[Collected data]
======
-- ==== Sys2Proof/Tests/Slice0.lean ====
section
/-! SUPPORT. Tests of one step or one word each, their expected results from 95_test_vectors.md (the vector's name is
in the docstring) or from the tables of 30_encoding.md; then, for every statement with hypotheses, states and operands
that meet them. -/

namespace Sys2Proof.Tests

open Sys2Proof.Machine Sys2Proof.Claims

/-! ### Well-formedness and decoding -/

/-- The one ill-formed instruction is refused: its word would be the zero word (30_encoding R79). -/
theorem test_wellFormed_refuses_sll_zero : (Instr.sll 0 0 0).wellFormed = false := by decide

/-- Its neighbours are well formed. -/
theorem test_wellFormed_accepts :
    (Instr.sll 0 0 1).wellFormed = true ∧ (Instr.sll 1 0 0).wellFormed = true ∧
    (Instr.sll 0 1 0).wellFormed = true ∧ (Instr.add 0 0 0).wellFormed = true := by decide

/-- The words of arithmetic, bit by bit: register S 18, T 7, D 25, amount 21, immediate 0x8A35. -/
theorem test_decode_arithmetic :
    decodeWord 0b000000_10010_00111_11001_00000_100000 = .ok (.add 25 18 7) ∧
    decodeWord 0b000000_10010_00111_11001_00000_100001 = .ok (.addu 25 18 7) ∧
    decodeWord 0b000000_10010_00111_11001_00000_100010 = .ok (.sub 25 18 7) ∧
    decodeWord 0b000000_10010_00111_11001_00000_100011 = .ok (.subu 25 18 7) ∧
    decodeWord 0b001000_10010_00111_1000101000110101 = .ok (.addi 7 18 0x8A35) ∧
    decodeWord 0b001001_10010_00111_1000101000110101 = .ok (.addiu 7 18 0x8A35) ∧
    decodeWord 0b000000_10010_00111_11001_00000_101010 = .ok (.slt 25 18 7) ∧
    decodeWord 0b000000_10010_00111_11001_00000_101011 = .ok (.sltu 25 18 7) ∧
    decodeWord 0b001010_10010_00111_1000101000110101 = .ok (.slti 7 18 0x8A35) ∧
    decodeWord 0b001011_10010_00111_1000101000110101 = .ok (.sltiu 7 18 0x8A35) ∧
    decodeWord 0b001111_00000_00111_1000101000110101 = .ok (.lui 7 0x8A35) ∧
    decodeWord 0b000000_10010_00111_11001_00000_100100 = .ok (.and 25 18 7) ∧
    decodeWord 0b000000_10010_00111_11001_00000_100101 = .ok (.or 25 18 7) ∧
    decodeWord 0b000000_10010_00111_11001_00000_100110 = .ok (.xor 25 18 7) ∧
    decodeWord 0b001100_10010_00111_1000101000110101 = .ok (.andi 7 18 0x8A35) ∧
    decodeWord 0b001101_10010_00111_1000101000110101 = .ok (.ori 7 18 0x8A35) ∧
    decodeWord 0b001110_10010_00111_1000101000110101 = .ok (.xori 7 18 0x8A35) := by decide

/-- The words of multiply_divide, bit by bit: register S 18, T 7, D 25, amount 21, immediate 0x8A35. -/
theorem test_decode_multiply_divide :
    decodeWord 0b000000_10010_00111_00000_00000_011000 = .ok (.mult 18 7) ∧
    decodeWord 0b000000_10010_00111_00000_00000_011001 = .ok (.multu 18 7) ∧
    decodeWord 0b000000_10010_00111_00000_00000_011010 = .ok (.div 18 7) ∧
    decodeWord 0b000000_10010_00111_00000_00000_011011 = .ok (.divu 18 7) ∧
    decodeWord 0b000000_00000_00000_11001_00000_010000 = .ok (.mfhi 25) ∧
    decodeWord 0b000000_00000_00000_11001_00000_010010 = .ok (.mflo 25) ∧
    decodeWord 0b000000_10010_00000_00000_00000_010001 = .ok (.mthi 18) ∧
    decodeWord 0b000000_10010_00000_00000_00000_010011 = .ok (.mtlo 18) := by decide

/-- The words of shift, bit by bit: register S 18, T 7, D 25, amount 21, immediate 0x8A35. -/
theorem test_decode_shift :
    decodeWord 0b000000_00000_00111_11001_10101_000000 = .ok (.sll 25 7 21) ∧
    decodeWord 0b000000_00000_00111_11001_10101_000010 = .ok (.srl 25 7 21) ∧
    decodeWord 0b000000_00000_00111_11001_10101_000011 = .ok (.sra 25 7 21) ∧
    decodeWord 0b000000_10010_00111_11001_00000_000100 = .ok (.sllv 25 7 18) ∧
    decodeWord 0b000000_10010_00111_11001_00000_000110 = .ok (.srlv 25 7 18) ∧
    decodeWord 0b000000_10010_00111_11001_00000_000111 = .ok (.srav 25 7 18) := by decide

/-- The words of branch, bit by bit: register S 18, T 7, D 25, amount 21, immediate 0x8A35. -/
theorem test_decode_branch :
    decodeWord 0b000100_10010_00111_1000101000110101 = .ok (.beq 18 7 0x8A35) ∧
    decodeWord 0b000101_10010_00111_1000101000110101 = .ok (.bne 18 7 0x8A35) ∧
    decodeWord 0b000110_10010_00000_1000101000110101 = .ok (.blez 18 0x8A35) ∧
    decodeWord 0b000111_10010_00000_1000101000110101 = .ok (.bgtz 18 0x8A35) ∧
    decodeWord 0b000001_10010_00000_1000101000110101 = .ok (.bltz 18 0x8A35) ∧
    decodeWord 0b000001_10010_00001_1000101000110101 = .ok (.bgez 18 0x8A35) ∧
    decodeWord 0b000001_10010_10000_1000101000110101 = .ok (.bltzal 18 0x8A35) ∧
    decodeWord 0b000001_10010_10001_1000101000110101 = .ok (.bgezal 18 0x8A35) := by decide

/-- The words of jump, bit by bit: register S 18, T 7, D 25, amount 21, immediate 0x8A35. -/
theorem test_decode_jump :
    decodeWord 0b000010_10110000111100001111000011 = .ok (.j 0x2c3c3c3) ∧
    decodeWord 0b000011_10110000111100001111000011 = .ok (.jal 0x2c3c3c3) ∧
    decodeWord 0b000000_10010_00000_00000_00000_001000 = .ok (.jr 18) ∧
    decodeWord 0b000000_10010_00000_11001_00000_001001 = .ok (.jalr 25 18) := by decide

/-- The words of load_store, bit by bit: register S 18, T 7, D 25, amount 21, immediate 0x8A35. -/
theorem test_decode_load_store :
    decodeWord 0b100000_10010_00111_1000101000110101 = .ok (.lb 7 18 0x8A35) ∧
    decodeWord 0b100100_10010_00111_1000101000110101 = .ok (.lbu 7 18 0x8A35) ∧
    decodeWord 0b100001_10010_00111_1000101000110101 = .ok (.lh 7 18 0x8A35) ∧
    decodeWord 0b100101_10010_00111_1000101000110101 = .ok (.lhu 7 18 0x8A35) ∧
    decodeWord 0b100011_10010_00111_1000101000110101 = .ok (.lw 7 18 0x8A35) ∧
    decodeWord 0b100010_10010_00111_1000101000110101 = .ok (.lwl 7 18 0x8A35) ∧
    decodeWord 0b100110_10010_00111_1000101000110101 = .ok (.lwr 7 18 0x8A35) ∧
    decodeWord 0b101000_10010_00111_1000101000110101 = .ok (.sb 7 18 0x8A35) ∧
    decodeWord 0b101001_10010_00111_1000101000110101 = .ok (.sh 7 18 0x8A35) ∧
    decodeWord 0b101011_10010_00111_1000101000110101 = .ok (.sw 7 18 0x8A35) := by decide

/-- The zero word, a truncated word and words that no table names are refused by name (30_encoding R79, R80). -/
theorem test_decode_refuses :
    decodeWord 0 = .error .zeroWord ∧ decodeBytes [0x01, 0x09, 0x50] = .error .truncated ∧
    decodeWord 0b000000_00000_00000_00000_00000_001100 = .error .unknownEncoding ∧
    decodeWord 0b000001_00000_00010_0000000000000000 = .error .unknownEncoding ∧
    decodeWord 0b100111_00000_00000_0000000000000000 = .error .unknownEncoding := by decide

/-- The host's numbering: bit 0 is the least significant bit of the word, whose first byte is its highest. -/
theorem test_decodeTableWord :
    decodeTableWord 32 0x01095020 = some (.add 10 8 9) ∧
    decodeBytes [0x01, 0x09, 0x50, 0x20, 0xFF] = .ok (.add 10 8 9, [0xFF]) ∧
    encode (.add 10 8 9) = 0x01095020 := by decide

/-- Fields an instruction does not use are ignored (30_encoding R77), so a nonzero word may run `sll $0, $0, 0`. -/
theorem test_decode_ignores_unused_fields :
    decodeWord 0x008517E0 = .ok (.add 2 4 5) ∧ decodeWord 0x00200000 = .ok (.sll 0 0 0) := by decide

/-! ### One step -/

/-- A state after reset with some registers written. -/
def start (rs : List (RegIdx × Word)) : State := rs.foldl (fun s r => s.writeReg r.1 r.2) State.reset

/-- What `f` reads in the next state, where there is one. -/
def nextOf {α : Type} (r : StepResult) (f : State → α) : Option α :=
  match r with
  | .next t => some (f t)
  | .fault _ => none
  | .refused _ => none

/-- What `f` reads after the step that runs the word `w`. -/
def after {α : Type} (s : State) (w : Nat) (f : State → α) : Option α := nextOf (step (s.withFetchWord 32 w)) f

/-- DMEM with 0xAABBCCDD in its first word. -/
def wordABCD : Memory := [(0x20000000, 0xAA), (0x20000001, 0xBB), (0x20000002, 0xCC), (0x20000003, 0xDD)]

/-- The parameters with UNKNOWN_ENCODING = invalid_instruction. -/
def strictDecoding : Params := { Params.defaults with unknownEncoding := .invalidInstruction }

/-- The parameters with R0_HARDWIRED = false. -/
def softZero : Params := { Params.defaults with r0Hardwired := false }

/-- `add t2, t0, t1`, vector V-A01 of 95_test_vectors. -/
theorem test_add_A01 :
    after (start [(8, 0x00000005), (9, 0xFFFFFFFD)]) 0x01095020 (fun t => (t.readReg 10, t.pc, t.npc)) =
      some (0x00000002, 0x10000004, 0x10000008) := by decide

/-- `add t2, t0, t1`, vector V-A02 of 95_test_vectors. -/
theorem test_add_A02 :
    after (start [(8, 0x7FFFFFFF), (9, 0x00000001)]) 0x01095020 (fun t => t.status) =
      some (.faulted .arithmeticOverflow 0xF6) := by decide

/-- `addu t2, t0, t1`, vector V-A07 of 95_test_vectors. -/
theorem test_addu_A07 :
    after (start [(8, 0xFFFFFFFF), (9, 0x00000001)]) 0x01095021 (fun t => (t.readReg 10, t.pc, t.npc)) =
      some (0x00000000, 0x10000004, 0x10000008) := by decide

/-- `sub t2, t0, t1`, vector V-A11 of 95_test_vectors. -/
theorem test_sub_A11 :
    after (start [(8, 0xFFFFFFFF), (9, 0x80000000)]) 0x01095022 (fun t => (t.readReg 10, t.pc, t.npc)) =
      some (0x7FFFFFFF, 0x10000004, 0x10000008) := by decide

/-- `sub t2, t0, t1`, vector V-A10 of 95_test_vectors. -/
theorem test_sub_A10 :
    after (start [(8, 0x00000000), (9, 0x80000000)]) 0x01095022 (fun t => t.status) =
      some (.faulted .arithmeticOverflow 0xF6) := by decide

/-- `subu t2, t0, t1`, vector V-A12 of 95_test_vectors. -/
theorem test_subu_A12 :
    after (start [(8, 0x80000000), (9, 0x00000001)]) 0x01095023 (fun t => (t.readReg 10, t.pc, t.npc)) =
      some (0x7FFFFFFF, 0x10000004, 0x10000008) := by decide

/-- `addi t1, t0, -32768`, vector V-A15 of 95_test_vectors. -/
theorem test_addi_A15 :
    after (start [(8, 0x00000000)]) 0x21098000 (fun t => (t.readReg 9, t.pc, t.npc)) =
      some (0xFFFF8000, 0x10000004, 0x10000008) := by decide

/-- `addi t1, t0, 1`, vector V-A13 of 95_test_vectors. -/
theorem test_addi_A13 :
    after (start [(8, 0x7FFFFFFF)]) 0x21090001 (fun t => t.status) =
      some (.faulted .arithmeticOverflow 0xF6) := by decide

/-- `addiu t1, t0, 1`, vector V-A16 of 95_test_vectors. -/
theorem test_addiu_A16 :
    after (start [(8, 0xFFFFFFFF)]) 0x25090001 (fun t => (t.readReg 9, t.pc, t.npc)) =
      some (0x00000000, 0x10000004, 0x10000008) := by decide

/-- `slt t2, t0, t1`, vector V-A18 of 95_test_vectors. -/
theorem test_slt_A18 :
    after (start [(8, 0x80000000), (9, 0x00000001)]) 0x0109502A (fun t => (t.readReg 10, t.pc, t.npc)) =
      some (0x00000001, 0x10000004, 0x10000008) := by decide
======
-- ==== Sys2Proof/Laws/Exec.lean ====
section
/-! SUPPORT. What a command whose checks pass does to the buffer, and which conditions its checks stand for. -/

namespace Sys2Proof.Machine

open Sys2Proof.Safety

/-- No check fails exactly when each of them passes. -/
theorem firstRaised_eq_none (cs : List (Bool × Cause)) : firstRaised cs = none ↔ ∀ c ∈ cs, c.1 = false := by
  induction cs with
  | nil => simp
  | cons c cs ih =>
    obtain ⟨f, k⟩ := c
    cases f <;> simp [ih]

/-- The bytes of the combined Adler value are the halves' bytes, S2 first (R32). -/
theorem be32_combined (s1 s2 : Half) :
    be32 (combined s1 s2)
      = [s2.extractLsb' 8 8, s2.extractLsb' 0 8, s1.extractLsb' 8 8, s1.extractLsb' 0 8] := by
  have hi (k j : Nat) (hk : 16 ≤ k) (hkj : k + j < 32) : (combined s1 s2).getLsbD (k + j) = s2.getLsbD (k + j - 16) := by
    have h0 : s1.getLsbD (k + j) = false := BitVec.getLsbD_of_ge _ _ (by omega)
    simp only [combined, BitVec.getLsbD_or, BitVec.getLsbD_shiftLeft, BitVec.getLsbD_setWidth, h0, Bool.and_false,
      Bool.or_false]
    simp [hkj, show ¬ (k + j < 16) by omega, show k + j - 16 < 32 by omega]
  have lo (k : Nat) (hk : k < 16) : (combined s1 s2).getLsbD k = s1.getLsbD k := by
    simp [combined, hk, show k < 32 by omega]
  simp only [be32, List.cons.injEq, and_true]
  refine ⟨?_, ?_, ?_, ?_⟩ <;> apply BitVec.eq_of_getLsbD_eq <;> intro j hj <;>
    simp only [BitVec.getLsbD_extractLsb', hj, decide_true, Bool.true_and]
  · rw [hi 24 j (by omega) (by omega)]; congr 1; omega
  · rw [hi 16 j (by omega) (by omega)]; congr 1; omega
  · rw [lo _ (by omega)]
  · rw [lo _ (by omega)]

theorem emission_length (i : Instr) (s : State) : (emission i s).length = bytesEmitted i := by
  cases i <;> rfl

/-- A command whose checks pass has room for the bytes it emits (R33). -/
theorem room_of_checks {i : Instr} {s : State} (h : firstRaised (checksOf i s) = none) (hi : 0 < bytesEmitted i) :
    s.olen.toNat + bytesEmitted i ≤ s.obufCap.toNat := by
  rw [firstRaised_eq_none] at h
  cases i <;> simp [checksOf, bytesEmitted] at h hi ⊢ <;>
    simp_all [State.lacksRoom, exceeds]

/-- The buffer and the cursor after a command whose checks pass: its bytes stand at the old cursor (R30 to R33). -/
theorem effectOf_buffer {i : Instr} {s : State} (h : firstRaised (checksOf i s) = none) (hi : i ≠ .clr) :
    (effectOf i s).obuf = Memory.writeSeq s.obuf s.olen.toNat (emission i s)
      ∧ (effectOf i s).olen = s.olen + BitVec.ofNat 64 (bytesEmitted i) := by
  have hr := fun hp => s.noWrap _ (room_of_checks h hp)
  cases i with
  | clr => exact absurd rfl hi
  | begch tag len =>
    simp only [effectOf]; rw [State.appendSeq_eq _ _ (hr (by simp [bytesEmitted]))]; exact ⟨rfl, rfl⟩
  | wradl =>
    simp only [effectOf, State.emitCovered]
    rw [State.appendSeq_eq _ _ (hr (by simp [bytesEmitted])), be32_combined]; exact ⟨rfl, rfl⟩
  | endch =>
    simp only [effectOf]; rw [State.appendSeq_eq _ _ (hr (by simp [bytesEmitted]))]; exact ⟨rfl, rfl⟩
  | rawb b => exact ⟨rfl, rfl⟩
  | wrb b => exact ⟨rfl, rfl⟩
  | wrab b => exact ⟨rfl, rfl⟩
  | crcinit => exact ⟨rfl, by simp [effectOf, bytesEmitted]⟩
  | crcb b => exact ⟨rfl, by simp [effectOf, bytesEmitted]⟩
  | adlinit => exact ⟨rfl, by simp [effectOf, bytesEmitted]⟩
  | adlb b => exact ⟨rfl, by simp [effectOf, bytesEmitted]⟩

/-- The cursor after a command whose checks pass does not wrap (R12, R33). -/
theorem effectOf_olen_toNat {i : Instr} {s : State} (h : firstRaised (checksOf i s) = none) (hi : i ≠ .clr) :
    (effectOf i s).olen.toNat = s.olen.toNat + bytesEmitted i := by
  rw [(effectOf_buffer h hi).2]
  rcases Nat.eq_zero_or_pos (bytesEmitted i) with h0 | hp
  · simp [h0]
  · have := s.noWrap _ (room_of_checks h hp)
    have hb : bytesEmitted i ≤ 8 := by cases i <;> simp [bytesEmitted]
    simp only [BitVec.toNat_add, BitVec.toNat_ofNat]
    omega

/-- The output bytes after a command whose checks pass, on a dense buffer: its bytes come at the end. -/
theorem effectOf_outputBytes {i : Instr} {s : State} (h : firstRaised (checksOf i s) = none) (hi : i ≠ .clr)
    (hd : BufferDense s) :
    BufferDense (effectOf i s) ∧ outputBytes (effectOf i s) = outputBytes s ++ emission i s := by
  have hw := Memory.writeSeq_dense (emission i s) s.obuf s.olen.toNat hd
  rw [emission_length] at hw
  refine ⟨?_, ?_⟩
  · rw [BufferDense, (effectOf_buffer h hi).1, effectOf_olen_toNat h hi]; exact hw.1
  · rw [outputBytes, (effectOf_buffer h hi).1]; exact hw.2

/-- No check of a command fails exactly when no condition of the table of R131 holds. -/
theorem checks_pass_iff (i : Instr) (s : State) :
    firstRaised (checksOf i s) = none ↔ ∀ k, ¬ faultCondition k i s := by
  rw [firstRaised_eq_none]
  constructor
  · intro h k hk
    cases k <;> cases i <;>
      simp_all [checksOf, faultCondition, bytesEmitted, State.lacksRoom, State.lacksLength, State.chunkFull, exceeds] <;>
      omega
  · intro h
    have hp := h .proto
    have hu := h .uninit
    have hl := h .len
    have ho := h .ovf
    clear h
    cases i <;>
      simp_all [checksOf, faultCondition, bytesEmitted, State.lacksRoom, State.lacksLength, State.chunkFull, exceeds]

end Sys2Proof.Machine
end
======
For the string "refused", search the preceding data and copy every line that includes it.

/-- The one ill-formed instruction is refused: its word would be the zero word (30_encoding R79). -/
/-- The zero word, a truncated word and words that no table names are refused by name (30_encoding R79, R80). -/
  | .refused _ => none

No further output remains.